Già, Menshiki era una persona fuori dal comune. Aveva una volontà di ferro e un cervello non comune.
– Però c’è una cosa che non mi convince, – dissi. – Che si tratti di evasione fiscale o di riciclaggio, se alla Procura di Tōkyō decidono di arrestare qualcuno, la notizia dovrebbe arrivare sui giornali. E un nome raro come Menshiki me lo ricorderei. Fino a poco tempo fa, leggevo scrupolosamente il giornale tutti i giorni.

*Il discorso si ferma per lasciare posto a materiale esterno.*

-- ==== Sys2Proof/Laws/Sequencers.lean ====
section
/-! SUPPORT. What the steps of the two sequencers do: EMBED's E1 to E5 (`43_embed.md` R157) and EXTRACT's
X1 to X4 (`44_extract.md` R177). -/

namespace Sys2Proof.Machine

/-! ### EMBED -/

/-- The frame of the payload in IN (R80): what EMBED writes. -/
def State.frame (s : State) : List Bit :=
  frameBits (intToBytes (BitVec.ofNat 32 s.plen)) s.inp.toList

@[simp] theorem State.length_frame (s : State) : s.frame.length = required s.plen := by
  simp [State.frame, State.plen]

/-- A length below 2^32 survives the 32-bit LEN (R158). -/
theorem toNat_length {n : Nat} (h : n < Config.lengthLimit) : (BitVec.ofNat 32 n).toNat = n := by
  rw [BitVec.toNat_ofNat]; exact Nat.mod_eq_of_lt h

/-- A required count fits the image: then C ≥ 1 and the touched pixels exist (R163). -/
theorem touched_bounds {s : State} {l : Nat} (h : required l ≤ s.cap) :
    0 < s.c ∧ touchedPixels l s.c ≤ s.npix ∧ required l ≤ touchedPixels l s.c * s.c ∧
      touchedPixels l s.c * s.c ≤ s.cap := by
  have hc : 0 < s.c := by
    refine Nat.pos_of_ne_zero fun e => ?_
    simp [State.cap, e, required] at h
  have hle : touchedPixels l s.c ≤ s.npix := (divCeil_le_iff _ _ hc).2 h
  exact ⟨hc, hle, divCeil_mul_ge _ hc, Nat.mul_le_mul_right s.c hle⟩

/-- The value step E1 hands on is the one LEN holds (R22). -/
theorem embedCheckLength_len {s t : State} {l : Word} (h : embedCheckLength s = .done l t) :
    t.len = some l := by
  unfold embedCheckLength at h
  split at h <;> cases h
  rfl

/-- The value step E3 hands on is the one HDR holds (R22). -/
theorem embedHeader_hdr {s t : State} {l : Word} {hdr : Bytes4} (h : embedHeader l s = .done hdr t) :
    t.hdr = some hdr := by
  cases h; rfl

/-- EMBED's checks turn away a payload that does not fit; nothing but LEN has been written (R158, R159). -/
theorem embedSteps_tooLarge {s : State} (h : Config.lengthLimit ≤ s.plen ∨ s.cap < required s.plen) :
    ∃ l, embedSteps s = .stop .payloadTooLarge (s.setLen l) := by
  by_cases h1 : Config.lengthLimit ≤ s.plen
  · refine ⟨s.len, ?_⟩
    rw [embedSteps, embedCheckLength, if_pos h1]
    rfl
  · have h2 : s.cap < required s.plen := h.resolve_left h1
    have hn := toNat_length (Nat.lt_of_not_le h1)
    refine ⟨some (BitVec.ofNat 32 s.plen), ?_⟩
    rw [embedSteps, embedCheckLength, if_neg h1, andThen_done, embedCheckCapacity]
    simp only [State.setLen_cap, hn, if_pos h2, andThen_stop]

/-- PIX after EMBED has written the frame of the payload. -/
def State.embeddedPix (s : State) : Memory := pixwPix s.c (group s.c s.frame) 0 s.pix

/-- The accesses of a successful EMBED (R160, R161, R240): IN once per byte, then each touched pixel read
and written, in ascending order. -/
def State.embedAccesses (s : State) : List Access :=
  (List.range s.plen).map .inRead ++ pixwAccesses 0 (touchedPixels s.plen s.c)

/-- EMBED's steps on a payload that fits: LEN, HDR and PIX written. -/
theorem embedSteps_ok {s : State} (h1 : s.plen < Config.lengthLimit) (h2 : required s.plen ≤ s.cap) :
    embedSteps s = .done () ((((s.setLen (some (BitVec.ofNat 32 s.plen))).setHdr
      (some (intToBytes (BitVec.ofNat 32 s.plen)))).setPix s.embeddedPix).logAll s.embedAccesses) := by
  obtain ⟨hc, hG, _, _⟩ := touched_bounds h2
  have hn := toNat_length h1
  let s1 := (s.setLen (some (BitVec.ofNat 32 s.plen))).setHdr
    (some (intToBytes (BitVec.ofNat 32 s.plen)))
  let s2 := s1.logAll ((List.range s.plen).map .inRead)
  have hgl : (group s.c s.frame).length = touchedPixels s.plen s.c := by
    rw [length_group, State.length_frame]; rfl
  have hsteps : embedSteps s = pixwRun (group s.c s.frame) 0 s2 := by
    rw [embedSteps, embedCheckLength, if_neg (by omega), andThen_done, embedCheckCapacity]
    simp only [State.setLen_cap, hn, if_neg (Nat.not_lt.2 h2), andThen_done, embedHeader]
    show embedWrite _ _ s1 = _
    have hrun : inReadRun s.plen 0 s1 = .ok (s.inp.toList, s2) := inReadRun_all s1
    rw [embedWrite, hn, hrun]
    rfl
  rw [hsteps, pixwRun_ok (s := s2) (by rw [hgl]; show 0 + _ ≤ s.npix; omega)
    (fun g hg => length_of_mem_group hc hg), hgl]
  congr 1
  ext1 <;> simp [s2, s1, State.embeddedPix, State.embedAccesses]

theorem embeddedPix_below {s : State} (h : required s.plen ≤ s.cap) (hb : s.pix.below s.cap) :
    s.embeddedPix.below s.cap := by
  obtain ⟨_, _, _, hGc⟩ := touched_bounds h
  refine pixwPix_below hb ?_
  rw [length_group, State.length_frame, Nat.zero_add]
  exact hGc

/-- The closed form of R161, in the order of its table. -/
theorem embeddedPix_read {s : State} (h : required s.plen ≤ s.cap) (hw : s.pix.wf) :
    s.embeddedPix.wf ∧
      (∀ k, k < required s.plen → s.embeddedPix.read k = lsbReplace (s.pix.read k) (s.frame.getD k 0)) ∧
      (∀ k, required s.plen ≤ k → k < touchedPixels s.plen s.c * s.c →
        s.embeddedPix.read k = lsbReplace (s.pix.read k) 0) ∧
      (∀ k, touchedPixels s.plen s.c * s.c ≤ k → s.embeddedPix.read k = s.pix.read k) := by
  obtain ⟨hc, _, hR, _⟩ := touched_bounds h
  have hgl : (group s.c s.frame).length = touchedPixels s.plen s.c := by
    rw [length_group, State.length_frame]; rfl
  obtain ⟨hmw, hin, hout⟩ := pixwPix_read (i := 0) hw (fun g hg => length_of_mem_group (l := s.frame) hc hg)
  rw [hgl] at hin hout
  simp only [Nat.zero_mul, Nat.zero_add, Nat.zero_le, true_implies, Nat.sub_zero, flatten_group hc,
    padded, Nat.not_lt_zero, false_or] at hin hout
  refine ⟨hmw, fun k hk => ?_, fun k hk1 hk2 => ?_, hout⟩
  · exact (hin k (by omega)).trans (by rw [List.getD_append _ _ _ _ (by simpa using hk)])
  · refine (hin k hk2).trans ?_
    rw [List.getD_append_right _ _ _ _ (by simpa using hk1)]
    congr 1
    simp only [List.getD_eq_getElem?_getD, List.getElem?_replicate]
    split <;> rfl

/-! ### EXTRACT -/

/-- Fewer than 32 channels: the header cannot be read (R179). -/
theorem extractSteps_truncated {s : State} (h : s.cap < 32) :
    ∃ x, extractSteps s = .stop .truncated (s.setStrm x) := by
  refine ⟨.opened s.cap, ?_⟩
  rw [extractSteps, extractHeader, extractBits, bits2iMicro_short (by simpa using h)]
  rfl

/-- The header is read: the value handed on and LEN are the declared length, and POS is 32 (R179). -/
theorem extractHeader_ok {s : State} (h : 32 ≤ s.cap) :
    extractHeader (s.setStrm (.opened 0)) = .done s.declaredLength
      ((((s.setStrm (.opened 32)).setAcc (some s.declaredLength)).setLen
        (some s.declaredLength)).logAll (s.streamReads 0 32)) := by
  rw [extractHeader, extractBits, bits2iMicro_ok (by simpa using h)]
  rfl

/-- A declared frame that does not fit: `NoHiddenData` (R180), with the payload unread (R178). -/
theorem extractSteps_noHiddenData {s : State} (h : 32 ≤ s.cap)
    (hl : s.cap < 32 + s.declaredLength.toNat * 8) :
    extractSteps s = .stop .noHiddenData ((((s.setStrm (.opened 32)).setAcc
      (some s.declaredLength)).setLen (some s.declaredLength)).logAll (s.streamReads 0 32)) := by
  rw [extractSteps, extractHeader_ok h, andThen_done, extractCheckCapacity]
  simp [hl]

/-- The accesses of reading n payload bytes from stream position pos to index j of OUT. -/
def State.payloadAccesses (s : State) (pos j n : Nat) : List Access :=
  (List.range n).flatMap fun t => s.streamReads (pos + 8 * t) 8 ++ [.outWrite (j + t)]

/-- The n payload bytes from stream position pos on. -/
def State.streamPayload (s : State) (pos n : Nat) : List Byte :=
  (List.range n).map fun t => s.streamByte (pos + 8 * t)

@[simp] theorem State.length_streamPayload (s : State) (pos n : Nat) :
    (s.streamPayload pos n).length = n := by simp [State.streamPayload]

theorem State.streamPayload_succ (s : State) (pos n : Nat) :
    s.streamPayload pos (n + 1) = s.streamByte pos :: s.streamPayload (pos + 8) n := by
  simp [State.streamPayload, List.range_succ_eq_map, Function.comp_def, Nat.mul_add, Nat.add_assoc,
    Nat.add_comm]

theorem State.payloadAccesses_succ (s : State) (pos j n : Nat) :
    s.payloadAccesses pos j (n + 1) =
      s.streamReads pos 8 ++ [.outWrite j] ++ s.payloadAccesses (pos + 8) (j + 1) n := by
  simp [State.payloadAccesses, List.range_succ_eq_map, List.flatMap_map, Nat.mul_add, Nat.add_assoc,
    Nat.add_comm, Nat.add_left_comm]

/-- The payload loop (R181): n bytes of the stream to consecutive indices of OUT. -/
theorem extractLoop_ok {n j pos : Nat} {s : State} {o : ByteSeq} (hs : s.strm = .opened pos)
    (ho : s.out = some o) (hj : o.len = j) (h : pos + 8 * n ≤ s.cap) :
    ∃ a, extractLoop n j pos s = .done () ((((s.setStrm (.opened (pos + 8 * n))).setAcc a).setOut
      (some ⟨j + n, o.cells.writeRun j (s.streamPayload pos n)⟩)).logAll
      (s.payloadAccesses pos j n)) := by
  induction n generalizing j pos s o with
  | zero =>
    refine ⟨s.acc, ?_⟩
    rw [extractLoop]
    congr 1
    ext1 <;> simp [hs, ho, ← hj, State.streamPayload, State.payloadAccesses, Memory.writeRun]
  | succ n ih =>
    rw [extractLoop, extractBits, bits2iMicro_ok (by omega)]
    simp only [andThen_done]
    obtain ⟨a, ha⟩ := ih (j := j + 1) (pos := pos + 8) (o := o.put j (s.streamByte pos))
      (s := outWrite j (s.streamByte pos) ((((s.setStrm (.opened (pos + 8))).setAcc
        (some (bitsToInt (s.streamBits pos 8)))).logAll (s.streamReads pos 8))))
      (by simp [outWrite]) (by simp [outWrite, ho]) (by simp [ByteSeq.put, hj])
      (by simp [outWrite]; omega)
    refine ⟨a, ?_⟩
    change extractLoop n (j + 1) (pos + 8) (outWrite j (s.streamByte pos) _) = _
    rw [ha]
    congr 1
    ext1
    case strm => simp [outWrite]; ring
    case out =>
      simp [outWrite, ByteSeq.put, State.streamPayload_succ, Memory.writeRun]
      exact ⟨by omega, rfl⟩
    case accesses =>
      simp [outWrite, State.payloadAccesses_succ]
      rfl
    all_goals simp [outWrite]

/-- EXTRACT's steps on a declared frame that fits (R179 to R181); LEN still holds the value handed on. -/
theorem extractSteps_ok {s : State} (h : 32 + s.declaredLength.toNat * 8 ≤ s.cap) :
    ∃ x a, extractSteps s = .done s.declaredLength (((((s.setStrm x).setAcc a).setLen
      (some s.declaredLength)).setOut (some ⟨s.declaredLength.toNat,
        Memory.writeRun [] 0 (s.streamPayload 32 s.declaredLength.toNat)⟩)).logAll
      (s.streamReads 0 32 ++ s.payloadAccesses 32 0 s.declaredLength.toNat)) := by
  let s1 := (((s.setStrm (.opened 32)).setAcc (some s.declaredLength)).setLen
        (some s.declaredLength)).logAll (s.streamReads 0 32)
  obtain ⟨a, ha⟩ := extractLoop_ok (n := s.declaredLength.toNat) (j := 0) (pos := 32)
    (s := s1.setOut (some ⟨0, []⟩)) (o := ⟨0, []⟩) (by simp [s1]) (by simp) rfl
    (by simp [s1]; omega)
  refine ⟨.opened (32 + 8 * s.declaredLength.toNat), a, ?_⟩
  have hcheck : extractCheckCapacity s.declaredLength s1 = .done () s1 := by
    simp [extractCheckCapacity, s1, Nat.not_lt.2 h]
  have hpay : extractPayload s.declaredLength s1 =
      extractLoop s.declaredLength.toNat 0 32 (s1.setOut (some ⟨0, []⟩)) := rfl
  have hhead : extractHeader (s.setStrm (.opened 0)) = .done s.declaredLength s1 :=
    extractHeader_ok (by omega)
  rw [extractSteps, hhead, andThen_done, hcheck, andThen_done, hpay, ha, andThen_done]
  congr 1
  ext1 <;> simp [s1]
  all_goals rfl

/-- A byte sequence written from index 0 into an empty memory is that sequence. -/
theorem toList_written (l : List Byte) : (ByteSeq.mk l.length (Memory.writeRun [] 0 l)).toList = l := by
  refine List.ext_getElem (by simp) fun j h1 h2 => ?_
  rw [ByteSeq.getElem_toList]
  simp [Memory.read_writeRun Memory.wf_nil, h2]

theorem written_wf (l : List Byte) : (ByteSeq.mk l.length (Memory.writeRun [] 0 l)).wf :=
  ⟨Memory.writeRun_wf Memory.wf_nil _ _, Memory.writeRun_below (by simp) (by simp)⟩

end Sys2Proof.Machine
end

– Mah, di questo non so nulla… Ah, c’è ancora una cosa. L’altra volta ti ho detto che ha comprato la villa tre anni fa, ricordi? Be’, a quanto pare ha forzato un po’ la mano. La famiglia che ci abitava l’aveva appena fatta costruire e non sembrava intenzionata a venderla. Per mandarla via e trasferirsi lí, il signor Menshiki si è servito di una grossa somma di denaro o di qualche altro mezzo piú convincente. Un paguro prevaricatore.
– Il paguro non caccia via nessuno dalla sua conchiglia. Fa sua quella lasciata da un mollusco morto, senza usare le maniere forti.
– Sí, ma non è escluso che esistano dei paguri prepotenti.
– È tutto molto strano, – dissi, mettendo fine alla discussione sui paguri. – Se le cose sono andate come dici tu, per quale motivo Menshiki ha voluto impossessarsi di quella casa a tutti i costi? Ha addirittura cacciato via le persone che ci abitavano prima, pur di andare a starci lui! Avrà speso una montagna di soldi, e dovrà essere stato anche molto insistente. E poi mi sembra che quella villa, in fondo, sia troppo lussuosa e appariscente per uno come lui. È sicuramente bellissima, ma non mi sembra il genere di casa che possa piacergli.
– Ed è anche troppo grande. Il signor Menshiki ci vive solo, non ha una domestica, non riceve quasi mai nessuno… che bisogno ha di una casa di quelle dimensioni? – La mia amante bevve l’acqua che restava nel bicchiere in un sorso, poi proseguí: – Per volere proprio quella villa doveva avere una ragione precisa. Non riesco a immaginare quale, però.
– Comunque sia, martedí sera sono invitato lí. Quando vedrò la casa con i miei occhi, magari capirò qualcosa di piú.
– Non dimenticare di controllare la stanza segreta, come nel castello di Barbablú.
– Me lo ricorderò, stai tranquilla – dissi.
– Per ora è andato tutto liscio.
– In che senso?
– Be’, sei riuscito a finire il quadro senza problemi, al signor Menshiki è piaciuto, e tu hai guadagnato un sacco di soldi.
– Sí, è vero. Da questo punto di vista tutto è andato liscio. Per me è un sollievo enorme…
– Congratulazioni, Maestro! – rise lei.
Non mentivo dicendo che mi sentivo sollevato. Che il quadro fosse finito era vero. E anche che Menshiki ne era soddisfatto. Cosí come erano reali il senso di appagamento che avevo provato dipingendolo, e il sostanzioso compenso che avrei ricevuto. Eppure, malgrado tutti questi buoni motivi, non riuscivo ad essere completamente soddisfatto di quella conclusione. Troppe cose nelle quali ero coinvolto erano rimaste irrisolte, mi sentivo senza un appiglio saldo. Avevo l’impressione che piú cercavo di semplificarmi la vita, piú la situazione diventava complicata e incoerente.
Quasi senza rendermene conto, allungai le braccia e strinsi a me la mia amante, come per trovare un appiglio nel suo corpo. Era morbido e caldo. Un po’ umido di sudore.
«So bene dov’eri e cosa stavi facendo», mi aveva detto l’uomo con la Subaru Forester bianca.